Exercise details: Among the following entries, count the lines that contain "closed" and report only the result.

Data shown:
/-- An entry of the commit buffer (R360): the number its access will have, the cycle of its store, address, home address, bytes and
poisoned words. -/
structure Held where
  num : Nat := 0
  born : Nat := 0
  va : Nat
  fa : Nat
  cells : List Host.Cell
  pois : List Nat
deriving DecidableEq, Repr

/-- Who made an access or an engine request. -/
inductive Owner where
  | thread (t : ThreadId)
  | engine (e : EngineId) (cmd : Nat)
  | unit (p : PartId) (cmd : Nat)
  | launch (l : Nat)
  | part
  /-- The swap-out or the restore of the group at a slot (R274, R275). -/
  | block (g : GroupId)
  /-- The management firmware of a die, reading for a call (R379). -/
  | firmware (d : Nat)
deriving DecidableEq, Repr

/-- An engine or matrix command (R202, R209, R222): function, tuple, and its progress. -/
structure Cmd where
  num : Nat
  fn : Nat
  tup : List Word
  tag : BitVec 16
  owner : ThreadId
  gnum : BitVec 64
  ctx : Nat
  sys : Bool
  region : Nat
  launch : Option Nat
  core : CoreId
  part : Nat
  /-- The follow-on tuple of `cpym`, or the destination of `tstat`. -/
  extra : List Word
  dest : List Nat
  /-- Cycle of its acceptance, and the saturation-trap flag of its group's header (R233). -/
  born : Nat := 0
  sattrap : Bool := false
  /-- Units done, and the machine's own counters while it runs. -/
  i : Nat := 0
  j : Nat := 0
  acc : Nat := 0
  aux : List Nat := []
  /-- Data read for the unit in progress. -/
  buf : List (Nat × Byte × Bool) := []
  /-- Accesses outstanding. -/
  outs : List Nat := []
  /-- Lowest and highest destination byte, once known (R210). -/
  lo : Nat := 0
  hi : Nat := 0
  started : Bool := false
  done : Bool := false
  stopped : Bool := false
  satTrapped : Bool := false
  waiting : Bool := false
  /-- A ragged wait ended as if its counter had closed (R228). -/
  closed : Bool := false
  /-- Its thread's home-read when it was made (R248). -/
  homeRead : BitVec 6 := 0
deriving DecidableEq, Repr

/-- What a thread's operation at an environment port came to (R159): what it reads, or the cause it raises. -/
inductive PortRes where
  | ok (rs : List Reg)
  | bad (cause : Nat) (val : DWord)
  /-- A cause for which the manual names no trapval. -/
  | badFree (cause : Nat)
deriving DecidableEq, Repr
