/-- Writes an entry of the fault record of the domain with a top region, or raises its lost count (R305). -/
def State.recordIn (s : State) (d top : Nat) (e : Record) : State :=
  match s.region top with
  | none => s
  | some x =>
    if x.written < 63 then
      let bs := leBytes 1 e.kind ++ leBytes 1 e.cause ++ leBytes 2 e.tag ++ leBytes 4 e.region ++ leBytes 8 e.group ++
        leBytes 4 e.cno ++ leBytes 8 e.trapval ++ leBytes 8 e.launch ++ leBytes 8 (s.now d) ++ leBytes 20 0
      let (s, _) := s.partWrite d (x.frec + 64 + 64 * (x.written % 63)) bs
      let (s, _) := s.partWrite d x.frec (leBytes 8 (x.written + 1))
      { s with regions := AMap.set s.regions top { x with written := x.written + 1 } }
    else
      let (s, _) := s.partWrite d (x.frec + 8) (leBytes 8 (x.lost + 1))
      { s with regions := AMap.set s.regions top { x with lost := x.lost + 1 } }

/-- An entry for the domain of the region it names (R305). -/
def State.record (s : State) (d : Nat) (e : Record) : State := s.recordIn d (s.domainTop treeDepth e.region) e

/-- Every thread of a copy of a group stops before its next issue and the copy enters the ending state (R279); a push its queue has not
accepted is over (R291). -/
def State.endCopy (s : State) (g : GroupId) : State :=
  let x := s.grp g
  let s := s.setGrp g { x with st := .ending, faulted := true, leaving := none }
  { s with threads := s.threads.map fun e =>
      if gidOf e.1 = g && liveThr e.2 then (e.1, { e.2 with status := .stopped }) else e
           glean := s.glean.filter (fun t => gidOf t != g)
           accs := s.accs.filter fun e => !(e.2.gnum == x.num && e.2.kind == .push && e.2.acked) }

/-- A group ends by a fault (R279); a block pair's copies together (R281). -/
def State.endGroup (s : State) (g : GroupId) : State :=
  match (s.grp g).twin with
  | some h => (s.endCopy g).endCopy h
  | none => s.endCopy g

/-- A launch record's address, for a fault-record entry (R305). -/
def State.launchAddr (s : State) (l : Option Nat) : Nat :=
  match l with
  | none => 0
  | some l => match AMap.find s.launches l with
    | none => 0
    | some x => x.entry

/-- An invalid record's entry (R285, R286, R305). -/
def State.invalidEntry (s : State) (l : Nat) (x : Launch) (region : Nat) : State :=
  s.record x.die { kind := 2, cause := 0x1C, tag := bits (x.words.getD 1 0).toNat 16 16, region, launch := s.launchAddr (some l) }

/-- The entry of a group, for a cause and a value. -/
def State.groupRecord (s : State) (g : GroupId) (kind cause : Nat) (tag : BitVec 16) (val : BitVec 64) : Record :=
  let x := s.grp g
  { kind, cause, tag := tag.toNat, region := x.region, group := gnoOf x.num, cno := s.cno ⟨g.die, g.core⟩
    trapval := val.toNat, launch := s.launchAddr x.launch }

/-- The record an entry of a queue holds: its 64 bytes of the queue's storage (R289); a call queue keeps its own words. -/
def State.heldWords (s : State) (y : Queue) (e : Entry) : List Reg :=
  if y.call then e.words
  else (List.range 16).map fun k =>
    let bs := s.bytesAt (y.storage + 64 * e.slot + 4 * k) 4
    { v := BitVec.ofNat 32 (leNat (bs.map (·.1))), p := bs.any (·.2) }

/-- A queue has a candidate, a launch past steps 1-3 of R286 with groups not yet handed out; a queue without one keeps no positive
deficit (R298). -/
def Launch.unbound (x : Launch) : Bool := x.phase == 4 && decide (x.next < x.count) && !x.dead
def State.hasCand (s : State) (q : Nat) : Bool := s.launches.any fun l => l.2.q == some q && l.2.unbound
def State.clamp (s : State) : State :=
  let f (e : Nat × Queue) : Nat × Queue := if s.hasCand e.1 || e.2.deficit ≤ 0 then e else (e.1, { e.2 with deficit := 0 })
  { s with queues := s.queues.map f }

/-- A record has not begun dispatch: it has not passed steps 1 to 3 of R286 (log entry 39). -/
def State.notBegun (s : State) (e : Entry) : Bool :=
  match e.launch with
  | none => true
  | some l => match AMap.find s.launches l with
    | some x => decide (x.phase < 4)
    | none => false

/-- Records that have not begun dispatch are removed where `hit` says, and what dispatch has read of them is forgotten (R292, R306). -/
def State.removeRecords (s : State) (hit : Queue → Entry → Bool) : State :=
  let gone (y : Queue) (e : Entry) : Bool := !y.call && s.notBegun e && hit y e
  let ids := s.queues.flatMap fun q => (q.2.entries.filter (gone q.2)).filterMap (·.launch)
  let own (o : Owner) : Bool := match o with
    | .launch l => ids.contains l
    | _ => false
  let s := s.dropEntries fun _ y e => gone y e
  let s : State := { s with launches := s.launches.filter (fun l => !ids.contains l.1), accs := s.accs.filter (fun a => !own a.2.owner)
                            syncBuf := s.syncBuf.filter (fun e => !own e.1), syncFail := s.syncFail.filter fun e => !own e.1 }
  { s with cores := s.cores.map fun c => if c.2.fbuf.any fun p => own p.owner then (c.1, { c.2 with fbuf := c.2.fbuf.filter fun p => !own p.owner }) else c }

/-- The fault domain that a region lies in has stopped (R306). -/
def State.halted (s : State) (r : Nat) : Bool :=
  (s.region r).any (·.stopped) || (s.region (s.domainTop treeDepth r)).any (·.stopped)

/-- The fail domain of a region stops: nothing further is bound, resident groups end, records are removed (R306). -/
def State.stopDomain (s : State) (r : Nat) : State :=
  let top := s.domainTop treeDepth r
  let inDom (q : Nat) : Bool := s.domainTop treeDepth q == top
  let s' : State := { s with
    regions := s.regions.map (fun e => if inDom e.1 then (e.1, { e.2 with stopped := true }) else e)
    dies := s.dies.map fun d => (d.1, { d.2 with slots := d.2.slots.map fun b => if b.2.valid && inDom b.2.region then (b.1, { b.2 with valid := false }) else b }) }
  let s' := s'.removeRecords fun y e => inDom (((s.heldWords y e).getD 15 {}).v.toNat)
  (s.groups.filter fun e => inDom e.2.region && e.2.st != .out && e.2.st != .retired).foldl (fun s e => s.endGroup e.1) s'

/-- A group fault (R87, R279, R306). -/
def State.groupFault (s : State) (g : GroupId) (cause : Nat) (tag : BitVec 16) (val : BitVec 64) : State :=
  let s := s.record g.die (s.groupRecord g 0 cause tag val)
  let s := s.endGroup g
  if s.effFail treeDepth (s.grp g).region then s.stopDomain (s.grp g).region else s

/-- A cause recorded against a thread's group as an event (R87). -/
def State.groupEvent (s : State) (t : ThreadId) (cause : Nat) (val : BitVec 64) : State :=
  s.record t.die (s.groupRecord (gidOf t) 1 cause (s.thr t).tag val)

/-- The same for a thread of a group that is swapped out. -/
def State.outEvent (s : State) (o : OutGroup) (t cause : Nat) (val : BitVec 64) : State :=
  s.record o.was.die { kind := 1, cause, tag := (AMap.getD o.thr (t, false) {}).tag.toNat, region := o.g.region, group := gnoOf o.g.num
                       cno := s.cno ⟨o.was.die, o.was.core⟩, trapval := val.toNat, launch := s.launchAddr o.g.launch }

/-- A purge of a tag starts at a die: a purge packet goes to every die of the stand (R364 phase 1). -/
def State.startPurge (s : State) (d : Nat) (tag : BitVec 16) (cause region : Nat) (t : Option (ThreadId × Nat)) : State :=
  let x := s.die d
  let s := s.setDie d { x with purges := x.purges ++ [{ tag, acks := [], cause, region, t, released := false }] }
  (s.flash.pkgs.flatMap fun p => [4 * p, 4 * p + 1, 4 * p + 2, 4 * p + 3]).foldl
    (fun s n => s.send { kind := 13, at_ := d, dst := n, src := s.dieNo d, tag, origin := s.dieNo d, val := tag.toNat, val2 := 0 }) s

/-- A thread consumes poison (R357): it issues nothing further and a purge of its tag starts. -/
def State.consume (s : State) (t : ThreadId) (cause : Nat) : State :=
  let th := s.thr t
  (s.setThr t { th with status := .stopped }).startPurge t.die th.tag cause (s.grp (gidOf t)).region none

end Sys2Proof.Machine
end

Task answer: 2